Post date: Jun 25, 2018 10:22:33 PM
The SV data from Kay are in /uufs/chpc.utah.edu/common/home/u6000989/projects/timema_SV/SVs/. He has SVs (bcf format) from two programs. These need cleaned up some.
Here are Kay's notes:
- I played first around removing overlapping reads using PEAR - this works with DELLY but not LUMPY. I tried Pindel and SVtools but neither of them worked. I looked a bit around but could not find any novel amazing software that came out.
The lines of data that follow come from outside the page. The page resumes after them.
theorem exec_clScrub_eq {s : State} {c : ClusterNo} (h0 : s.sys.chip.fld (stPg c + 0x50) 23 0 ≠ 0)
    (hdue : (s.sys.chip.cl c).scrubAt + s.sys.chip.fld (stPg c + 0x50) 23 0 ≤ s.sys.chip.ref) :
    exec (.clScrub c) s = .next { s with sys := s.sys.scrubbed c } := by
  have hwords : (8 * (s.sys.chip.cl c).scrub % 4 + 8 + 3) / 4 = 2 := by omega
  have hgo : ¬ (s.sys.chip.fld (stPg c + 0x50) 23 0 = 0 ∨
      s.sys.chip.ref < (s.sys.chip.cl c).scrubAt + s.sys.chip.fld (stPg c + 0x50) 23 0) := by omega
  have hexec : exec (.clScrub c) s = execClScrub c s := (rfl)
  rw [hexec]
  unfold execClScrub liftS
  dsimp only
  rw [if_neg hgo]
  unfold Sys.stRead
  rw [hwords]
  rfl

section
variable {y : Sys} {c : Nat}

/-- The mark memory a due scrub leaves, where it meets at most one marked word. -/
theorem Sys.scrubbed_mem (l : List (Nat × Mark)) (hl : y.mem.stMarks (stKey c (8 * (y.chip.cl c).scrub) / 4) 2 = l) :
    (y.scrubbed c).mem = (forEachS l (fun e z => z.stMeet c e) y).mem.stPoison c (8 * (y.chip.cl c).scrub) 8 := by
  rw [← hl]
  rfl

theorem Sys.scrubbed_scrub (l : List (Nat × Mark)) (hl : y.mem.stMarks (stKey c (8 * (y.chip.cl c).scrub) / 4) 2 = l) :
    ((y.scrubbed c).chip.cl c).scrub = ((y.chip.cl c).scrub + 1) % 262144 := by
  have h : y.chip.scrubs (forEachS l (fun e z => z.stMeet c e) y).chip :=
    forEachS_keeps (fun z => y.chip.scrubs z.chip) (fun e _ z hz => hz.trans (z.scrubs_stMeet c e)) (.refl _)
  unfold Sys.scrubbed
  dsimp only
  rw [hl, onChip_chip, Chip.cl_setCl, onMem_chip, h.all]

theorem Sys.scrubbed_clean (h : y.mem.stMarks (stKey c (8 * (y.chip.cl c).scrub) / 4) 2 = []) :
    y.scrubbed c = onChip (fun s => s.setCl c { s.cl c with scrub := ((s.cl c).scrub + 1) % 262144
                                                            scrubAt := s.ref }) y := by
  have hm : y.mem.stPoison c (8 * (y.chip.cl c).scrub) 8 = y.mem := Mem.stPoison_alive (by rw [h]; simp)
  unfold Sys.scrubbed
  dsimp only
  rw [h]
  simp only [forEachS, List.foldl_nil, onMem, hm]

/-- R114: a single flipped bit is corrected. -/
theorem Sys.scrubbed_one {k : Nat} (h : y.mem.stMarks (stKey c (8 * (y.chip.cl c).scrub) / 4) 2 = [(k, .one)]) :
    (y.scrubbed c).mem = { y.mem with storeMark := KMap.put y.mem.storeMark .good k .good } := by
  rw [y.scrubbed_mem _ h]
  refine Mem.stPoison_alive fun e he => ?_
  obtain ⟨hmem, hwin⟩ := Mem.mem_stMarks.1 he
  have hold : e ∈ y.mem.stMarks (stKey c (8 * (y.chip.cl c).scrub) / 4) 2 :=
    Mem.mem_stMarks.2 ⟨Laws.mem_del hmem, hwin⟩
  rw [h, List.mem_singleton] at hold
  rw [hold]
  rfl

/-- R112: a word that cannot be corrected is poisoned, and the bytes stay. -/
theorem Sys.scrubbed_dead {k : Nat} {v : Mark}
    (h : y.mem.stMarks (stKey c (8 * (y.chip.cl c).scrub) / 4) 2 = [(k, v)]) (hv : v.dead = true) :
    KMap.at (y.scrubbed c).mem.storeMark .good k = .poison := by
  have hold : (k, v) ∈ y.mem.stMarks (stKey c (8 * (y.chip.cl c).scrub) / 4) 2 := by simp [h]
  obtain ⟨hmem, hwin⟩ := Mem.mem_stMarks.1 hold
  obtain ⟨v', hv', hmem'⟩ := y.stMeet_dead c hmem hv
  rw [y.scrubbed_mem _ h]
  exact Mem.stPoison_dead (Mem.mem_stMarks.2 ⟨hmem', hwin⟩) hv'

theorem Sys.scrubbed_store (l : List (Nat × Mark)) (hl : y.mem.stMarks (stKey c (8 * (y.chip.cl c).scrub) / 4) 2 = l) :
    (y.scrubbed c).mem.store = y.mem.store := by
  rw [y.scrubbed_mem l hl]
  show (forEachS l (fun e z => z.stMeet c e) y).mem.store = y.mem.store
  exact forEachS_keeps (fun z => z.mem.store = y.mem.store) (fun e _ z hz => (z.stMeet_store c e).trans hz) rfl

end

/-- Settles O21: an INV drops the lines it meets block by block, and a due scrub by the marks of its granule. -/
theorem storeUpkeep : Obligations.StoreUpkeep := by
  unfold Obligations.StoreUpkeep
  refine ⟨fun s c ag off len h h0 hf => snoopInv_drops h h0 hf, ?_⟩
  intro s c y n p h0 hdue
  have hexec := exec_clScrub_eq h0 hdue
  refine ⟨fun h => ⟨_, hexec, ?_⟩, fun k h => ⟨_, hexec, Sys.scrubbed_store _ h, ?_, Sys.scrubbed_scrub _ h⟩,
    fun k v h hv => ⟨_, hexec, Sys.scrubbed_store _ h, Sys.scrubbed_dead h hv, Sys.scrubbed_scrub _ h⟩⟩
  · rw [Sys.scrubbed_clean h, onChip_chip, Chip.cl_setCl]
    exact ⟨rfl, rfl, rfl, fun a => rfl⟩
  · rw [Sys.scrubbed_one h]
    exact Laws.at_put_self Mark.good s.sys.mem.storeMark k Mark.good

end Sys2Proof.Machine

/-! PROOF of O22 (R317, R322): one decision of a grant arbiter. -/

namespace Sys2Proof.Machine

-- One after the other: side by side the proofs ask for more memory than the check grants.
set_option Elab.async false

open Laws

/-- What is set as an arbiter's state is its state. -/
theorem Chip.arb_setArb (s : Chip) (id : ArbId) (k : Nat) (r : ArbRes) (a : Arb) :
    (s.setArb id k r a).arb id k = a := by
  cases id with
  | bank c b => exact at_put_self ..
  | mesh r o => exact at_put_self ..
  | vc l => exact congrArg Lnk.arb (at_put_self _ s.links l _)
  | mc n =>
    have h1 : ((s.setArb (.mc n) k r a).mc n).arbCount = a.g := congrArg Mc.arbCount (at_put_self _ s.mcs n _)
    have h2 : KMap.at (s.setArb (.mc n) k r a).arbs {} k = { a with g := 1 } := at_put_self ..
    simp only [Chip.arb, h1, h2]

/-- R317: the choice among one request. -/
theorem arbPick_singleton (g n : Nat) (r : ArbReq) : arbPick g n [r] = some r := rfl

/-- R317: the arbiter's state once the entry e, its only one, has the grant. -/
def Arb.granted (a : Arb) (n : Nat) (e : ArbEnt) : Arb :=
  { a with g := a.g + 1, holder := some { e with step1 := a.g % n == 0 }, parked := [] }

/-- R317: an idle arbiter with nothing parked grants the one request it is given. -/
theorem arbDecide_only {a : Arb} (n : Nat) (pre : Bool) (prio : ArbEnt → Nat) (e : ArbEnt) (hh : a.holder = none)
    (hp : a.parked = [e]) :
    arbDecide a n pre prio [] = (.grant, a.granted n e) := by
  simp [Arb.granted, arbDecide, hh, hp, arbPick_singleton, giveTo, withdraw]

/-- The entry a request is parked as. -/
def reqEntry (r : ArbReq) (at' : Nat) : ArbEnt := ⟨r.who, r.prio, max r.beats 1, 0, at', false⟩

theorem exec_arbGrant_only {s : State} {id : ArbId} {cycles k : Nat} {r : ArbReq} (hk : arbKey id = some k)
    (hf : s.sys.chip.arbFrozen id = false) (hw : arbHas id r.who = true)
    (hh : (s.sys.chip.arb id k).holder = none) (hp : (s.sys.chip.arb id k).parked = []) :
    exec (.arbGrant id cycles [r] []) s =
      let a := arbAdvance (s.sys.chip.arb id k) cycles
      .next { s with sys := { s.sys with
        chip := s.sys.chip.setArb id k .grant (a.granted (s.sys.chip.arbN id) (reqEntry r a.cycle)) } } := by
  have hexec : exec (.arbGrant id cycles [r] []) s = execArbGrant id cycles [r] [] s := (rfl)
  rw [hexec, execArbGrant, liftC]
  simp only [hk, List.filter_cons, hw, if_true, List.filter_nil, List.map_cons, List.map_nil, hf]
  have hhold : (arbAdvance (s.sys.chip.arb id k) cycles).holder = none := by simp [arbAdvance, hh]
  have hparked : (arbAdvance (s.sys.chip.arb id k) cycles).parked = [] := hp
  generalize arbAdvance (s.sys.chip.arb id k) cycles = a at hhold hparked
  have hnew : parkNew a [⟨r.who, r.prio, max r.beats 1, 0, a.cycle, false⟩] =
      { a with parked := [reqEntry r a.cycle] } := by
    simp [parkNew, hhold, hparked, insertEnt, reqEntry]
  rw [hnew, arbDecide_only (a := { a with parked := [reqEntry r a.cycle] }) _ _ _ (reqEntry r a.cycle) hhold rfl]
  rfl

/-- A choice by pairs keeps one of them that stands above both: the last one left stands above all. -/
theorem foldl_choice {α : Type} (above : α → α → Prop) (hr : ∀ a, above a a)
    (ht : ∀ a b c, above a b → above b c → above a c) (f : α → α → α)
    (hf : ∀ a b, (f a b = a ∨ f a b = b) ∧ above (f a b) a ∧ above (f a b) b) (l : List α) (r : α) :
    l.foldl f r ∈ r :: l ∧ ∀ q ∈ r :: l, above (l.foldl f r) q := by
  induction l generalizing r with
  | nil => simpa using hr r
  | cons b l ih =>
    obtain ⟨hmem, habove⟩ := ih (f r b)
    obtain ⟨hor, h1, h2⟩ := hf r b
    rw [List.foldl_cons]
    refine ⟨?_, fun q hq => ?_⟩
    · rcases List.mem_cons.1 hmem with h | h
      · rw [h]
        rcases hor with h' | h' <;> simp [h']
      · simp [h]
    · have htop := habove (f r b) (by simp)
      rcases List.mem_cons.1 hq with rfl | hq
      · exact ht _ _ _ htop h1
      · rcases List.mem_cons.1 hq with rfl | hq
        · exact ht _ _ _ htop h2
        · exact habove q (by simp [hq])

/-- R317: what one request has over another: the longer wait in step 1, the priority in step 2. -/
def arbAbove (step1 : Bool) (a b : ArbReq) : Prop := if step1 then a.since ≤ b.since else b.prio ≤ a.prio

theorem arbAbove_better (step1 : Bool) (a b : ArbReq) :
    let c := if arbBetter step1 a b then b else a
    (c = a ∨ c = b) ∧ arbAbove step1 c a ∧ arbAbove step1 c b := by
  cases step1 <;> simp only [arbBetter, arbAbove, decide_eq_true_eq, if_true, Bool.false_eq_true, if_false] <;> split <;>
    simp <;> omega

theorem arbPick_above {g n : Nat} {l : List ArbReq} {r : ArbReq} (h : arbPick g n l = some r) :
    r ∈ l ∧ ∀ q ∈ l, arbAbove (g % n == 0) r q := by
  cases l with
  | nil => cases h
  | cons x l =>
    rw [← Option.some.inj h]
    refine foldl_choice (arbAbove (g % n == 0)) ?_ ?_ _ (fun a b => arbAbove_better _ a b) l x
    · intro a
      unfold arbAbove
      split <;> exact Nat.le_refl _
    · intro a b c
      unfold arbAbove
      split <;> omega

/-- Settles O22: the granted entry is the request's own, and the choice stands above every request. -/
theorem arbiterGrants : Obligations.ArbiterGrants := by
  unfold Obligations.ArbiterGrants
  refine ⟨fun s id cycles k r hk hf hw hh hp => ⟨_, exec_arbGrant_only hk hf hw hh hp, rfl, ?_⟩, ?_⟩
  · rw [Chip.arb_setArb]
    exact ⟨fun e he => by cases he; rfl, rfl, rfl, rfl⟩
  · intro g n l r h
    obtain ⟨hmem, habove⟩ := arbPick_above h
    refine ⟨hmem, fun hn q hq => ?_, fun hn q hq => ?_⟩
    · simpa [arbAbove, hn] using habove q hq
    · simpa [arbAbove, hn] using habove q hq

end Sys2Proof.Machine

/-! PROOF of O23 (R59, R79 to R83): posts to a frog, carries, aborts and the time limit of a wait. -/

namespace Sys2Proof.Machine

-- One after the other: side by side the proofs ask for more memory than the check grants.
set_option Elab.async false

open Laws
So what Zach got was the Lumpy/Delly calls using the non-filtered reads (i.e. including overlapping) - these should however not affect the calls unless for small indels, which need to be filtered out. At the time I used IntanSV from Bioconductor https://bioconductor.org/packages/release/bioc/html/intansv.html to merge the calls - the problem is that now all software packages updated everything and I could not get it work. I suppose Zach has anyway a better way?
Note that I ran Delly/Lumpy using GQ threshold of >28 which should yield conservative estimates.
The goal of the project is to ask whether SVs have higher Fst than other loci. To this end, we will also include the mel-stripe inversion. The population genomic data will come from the eight populations we considered in the parallel speciation Science paper (whole genome data).